DecisionVerdictRationale
New package infrastructure/packages/total-recall/YESOwns durable storage, hashes, FIND/CARRY/VERIFY contracts, DAG semantics, retrieval policy.
Fold into memory-router?NOmemory-router = transport/routing (port 3200). total-recall = persistence + semantic policy. Folding blurs boundaries + blocks SDK extraction.
Its own GitHub repo now?NOTightly coupled to memory-router + semantic-workspace + forge-core dispatch. Separate repo = crippling API lockstep friction.
Public API surfacesrc/index.tsmemory-router consumes it through an adapter/client; does not own it.
Research / planning homeresearch/tracks/Hypotheses, evals, optimization configs, benchmark corpora, experiment artifacts.
Standalone repo — later, only if

It becomes a customer-shippable SDK needing independent CI/versioning (the hypernym-cloud pattern). Until then: in-monorepo.

09

Residual architecture risks (post-mask)

⚠ RISK 1 — HIGH — the #1 Sprint-1 de-risk (unanimous)

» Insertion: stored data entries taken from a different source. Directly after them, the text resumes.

-- ==== Sys2Proof/Syntax.lean ====
section
/-! DEFINITION. The instructions of the block, one constructor per row of spec/opcode_table.json
(00_scope.md R2: bus commands, edge events, controller operations, fabric operations, Dispatcher calls
and phase steps). -/

namespace Sys2Proof

/-- The instruction set. A command, edge or phase row names the unit that takes it; a phase or edge row
carries the snapshot and the clock of the `exec` call it belongs to (42_atn_arbitration.md R125). -/
inductive Instr where
  -- format P, primary address byte (30_encoding.md R70, R73)
  /-- LISTEN a, as unit `u` acts on it (42_atn_arbitration.md R131; R136 when `a` is another address). -/
  | listen (u : UnitNo) (a : BitVec 5)
  /-- UNLISTEN, broadcast (R134). -/
  | unlisten (u : UnitNo)
  /-- TALK a, as unit `u` acts on it (R132; R136 when `a` is another address). -/
  | talk (u : UnitNo) (a : BitVec 5)
  /-- UNTALK, broadcast (R135). -/
  | untalk (u : UnitNo)
  /-- Any other primary byte (R136). -/
  | other (u : UnitNo) (p : Byte)
  -- format S, secondary address byte (30_encoding.md R74, R75)
  /-- OPEN c (42_atn_arbitration.md R133). -/
  | openCmd (u : UnitNo) (c : Channel)
  /-- CLOSE c (R133). -/
  | closeCmd (u : UnitNo) (c : Channel)
  /-- Data-channel command: high nibble `k`, neither 0xF nor 0xE (R133). -/
  | dataCmd (u : UnitNo) (k : BitVec 4) (c : Channel)
  -- format EV, the two ATN edges
  /-- ATN falling edge (R126). -/
  | atnFall (x : StepCtx)
  /-- ATN rising edge (R127). -/
  | atnRise (x : StepCtx)
  -- format CTL, controller operations (41_device_controller.md)
  /-- No operation this call (30_encoding.md R84). -/
  | nop
  /-- `init()` (R111). -/
  | init
  /-- `enable(u)`, any integer (R112). -/
  | enable (u : Int)
  /-- `disable(u)`, any integer (R114). -/
  | disable (u : Int)
  /-- `reset()` (R115). -/
  | reset
  /-- `exec(now)` (R116). -/
  | exec (now : Clock)
  -- format FAB, fabric operations (40_bus_fabric.md)
  /-- `read`, the composite snapshot (R100). -/
  | fread
  /-- `write`, one slot's contribution (R101). -/
  | fwrite (u : UnitNo) (cl dl : Bool)
  -- format DSP, Dispatcher calls (45_dispatcher.md)
  /-- `open(u, c)` (R191). -/
  | dispOpen (u : UnitNo) (c : Channel)
  /-- `close(u, c)` (R192). -/
  | dispClose (u : UnitNo) (c : Channel)
  /-- `channelCommand(u, c)` (R193). -/
  | dispChannelCommand (u : UnitNo) (c : Channel)
  /-- `write(u, c, b)` (R194). -/
  | dispWrite (u : UnitNo) (c : Channel) (b : Byte)
  /-- `read(u, c)` (R195). -/
  | dispRead (u : UnitNo) (c : Channel)
  /-- `unlisten(u, c, p)` (R196). -/
  | dispUnlisten (u : UnitNo) (c : Channel) (p : Byte)
  /-- `untalk(u, c, p)` (R197). -/
  | dispUntalk (u : UnitNo) (c : Channel) (p : Byte)
  -- format PH-RX, receive phase steps (43_byte_receive.md)
  /-- R146. -/
  | rxPre0 (x : StepCtx)
  /-- R147. -/
  | rxPre1 (x : StepCtx)
  /-- R148. -/
  | rxReady (x : StepCtx)
  /-- R149. -/
  | rxEoi (x : StepCtx)
  /-- R150. -/
  | rxEoiw (x : StepCtx)
  /-- R151. -/
  | rxBit0 (x : StepCtx)
  /-- R152. -/
  | rxBitw0 (x : StepCtx)
  /-- R151. -/
  | rxBit1 (x : StepCtx)
  /-- R152. -/
  | rxBitw1 (x : StepCtx)
  /-- R151. -/
  | rxBit2 (x : StepCtx)
  /-- R152. -/
  | rxBitw2 (x : StepCtx)
  /-- R151. -/
  | rxBit3 (x : StepCtx)
  /-- R152. -/
  | rxBitw3 (x : StepCtx)
  /-- R151. -/
  | rxBit4 (x : StepCtx)
  /-- R152. -/
  | rxBitw4 (x : StepCtx)
  /-- R151. -/
  | rxBit5 (x : StepCtx)
  /-- R152. -/
  | rxBitw5 (x : StepCtx)
  /-- R151. -/
  | rxBit6 (x : StepCtx)
  /-- R152. -/
  | rxBitw6 (x : StepCtx)
  /-- R151. -/
  | rxBit7 (x : StepCtx)
  /-- R153. -/
  | rxBitw7Atn (x : StepCtx)
  /-- R154. -/
  | rxBitw7Listen (x : StepCtx)
  /-- R156. -/
  | rxDone0 (x : StepCtx)
  /-- R155. -/
  | rxDone1 (x : StepCtx)
  /-- R156. -/
  | rxRetry0 (x : StepCtx)
  /-- R156. -/
  | rxRetry1 (x : StepCtx)
  -- format PH-TX, transmit phase steps (44_byte_transmit.md)
  /-- R165. -/
  | txPre0 (x : StepCtx)
  /-- R166. -/
  | txPre1 (x : StepCtx)
  /-- R167, R180. -/
  | txReady (x : StepCtx)
  /-- R168. -/
  | txEoi (x : StepCtx)
  /-- R169. -/
  | txEoiw (x : StepCtx)
  /-- R171. -/
  | txBit0 (x : StepCtx)
  /-- R172. -/
  | txBitw0 (x : StepCtx)
  /-- R171. -/
  | txBit1 (x : StepCtx)
  /-- R172. -/
  | txBitw1 (x : StepCtx)
  /-- R171. -/
  | txBit2 (x : StepCtx)
  /-- R172. -/
  | txBitw2 (x : StepCtx)
  /-- R171. -/
  | txBit3 (x : StepCtx)
  /-- R172. -/
  | txBitw3 (x : StepCtx)
  /-- R171. -/
  | txBit4 (x : StepCtx)
  /-- R172. -/
  | txBitw4 (x : StepCtx)
  /-- R171. -/
  | txBit5 (x : StepCtx)
  /-- R172. -/
  | txBitw5 (x : StepCtx)
  /-- R171. -/
  | txBit6 (x : StepCtx)
  /-- R172. -/
  | txBitw6 (x : StepCtx)
  /-- R171. -/
  | txBit7 (x : StepCtx)
  /-- R172. -/
  | txBitw7 (x : StepCtx)
  /-- R173. -/
  | txDone0 (x : StepCtx)
  /-- R174, R175. -/
  | txDone1 (x : StepCtx)
  /-- R176. -/
  | txRetry0 (x : StepCtx)
  /-- R177. -/
  | txRetry1 (x : StepCtx)
deriving DecidableEq, Repr

/-- The row RX.BITn (43_byte_receive.md R151). -/
def Instr.rxBit (n : Fin 8) (x : StepCtx) : Instr :=
  match n with
  | 0 => .rxBit0 x
  | 1 => .rxBit1 x
  | 2 => .rxBit2 x
  | 3 => .rxBit3 x
  | 4 => .rxBit4 x
  | 5 => .rxBit5 x
  | 6 => .rxBit6 x
  | 7 => .rxBit7 x

/-- The row RX.BITWn for n < 7 (43_byte_receive.md R152). -/
def Instr.rxBitw (n : Fin 7) (x : StepCtx) : Instr :=
  match n with
  | 0 => .rxBitw0 x
  | 1 => .rxBitw1 x
  | 2 => .rxBitw2 x
  | 3 => .rxBitw3 x
  | 4 => .rxBitw4 x
  | 5 => .rxBitw5 x
  | 6 => .rxBitw6 x

/-- The row TX.BITn (44_byte_transmit.md R171). -/
def Instr.txBit (n : Fin 8) (x : StepCtx) : Instr :=
  match n with
  | 0 => .txBit0 x
  | 1 => .txBit1 x
  | 2 => .txBit2 x
  | 3 => .txBit3 x
  | 4 => .txBit4 x
  | 5 => .txBit5 x
  | 6 => .txBit6 x
  | 7 => .txBit7 x

/-- The row TX.BITWn (44_byte_transmit.md R172). -/
def Instr.txBitw (n : Fin 8) (x : StepCtx) : Instr :=
  match n with
  | 0 => .txBitw0 x
  | 1 => .txBitw1 x
  | 2 => .txBitw2 x
  | 3 => .txBitw3 x
  | 4 => .txBitw4 x
  | 5 => .txBitw5 x
  | 6 => .txBitw6 x
  | 7 => .txBitw7 x

end Sys2Proof
end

Expansion authority as a hallucination amplifier. If model-emitted <fetch>wick</fetch> is treated as authoritative, hallucinated/adversarial/stale hashes inject bad context. Fetch must be a deterministic evidence-admission system: hash exists + rehashes correctly + passes grounding policy + version current-or-explicit + tied to evidence need; failed fetches NEVER silently approximate-matched.

RISK 2 · HIGH · STALE VERSION

Content-addressing proves bytes are authentic, not current. Fix: fetch returns version metadata by default; middleware defaults to latest unless historical fetch is explicit.

RISK 3 · HIGH · CONTEXT DILUTION

No mask to isolate the fetched blob → deep fetch chains push the directive from the generation head; the model "forgets" mid-chain. Fix: cap fetch token budget, re-anchor directive, measure dilution in the harness.

RISK 4–6 · MED

Anchor index under-recalls soft concepts; CARRY must never be treated as evidence (only raw bytes ground); related-hash policy must be offline-built + versioned + inspectable, never hidden inference.

Most likely failure point (Gemini)

The emit-to-expand middleware (S5): halting generation + IO-bound fetch_lossless + full KV re-prefill on every <fetch> may carry latency/UX friction high enough that the feature is abandoned before the loop can optimize it. Plan response: S8 telemetry instruments per-fetch latency from day one; S5 ships with a latency budget, not as an afterthought.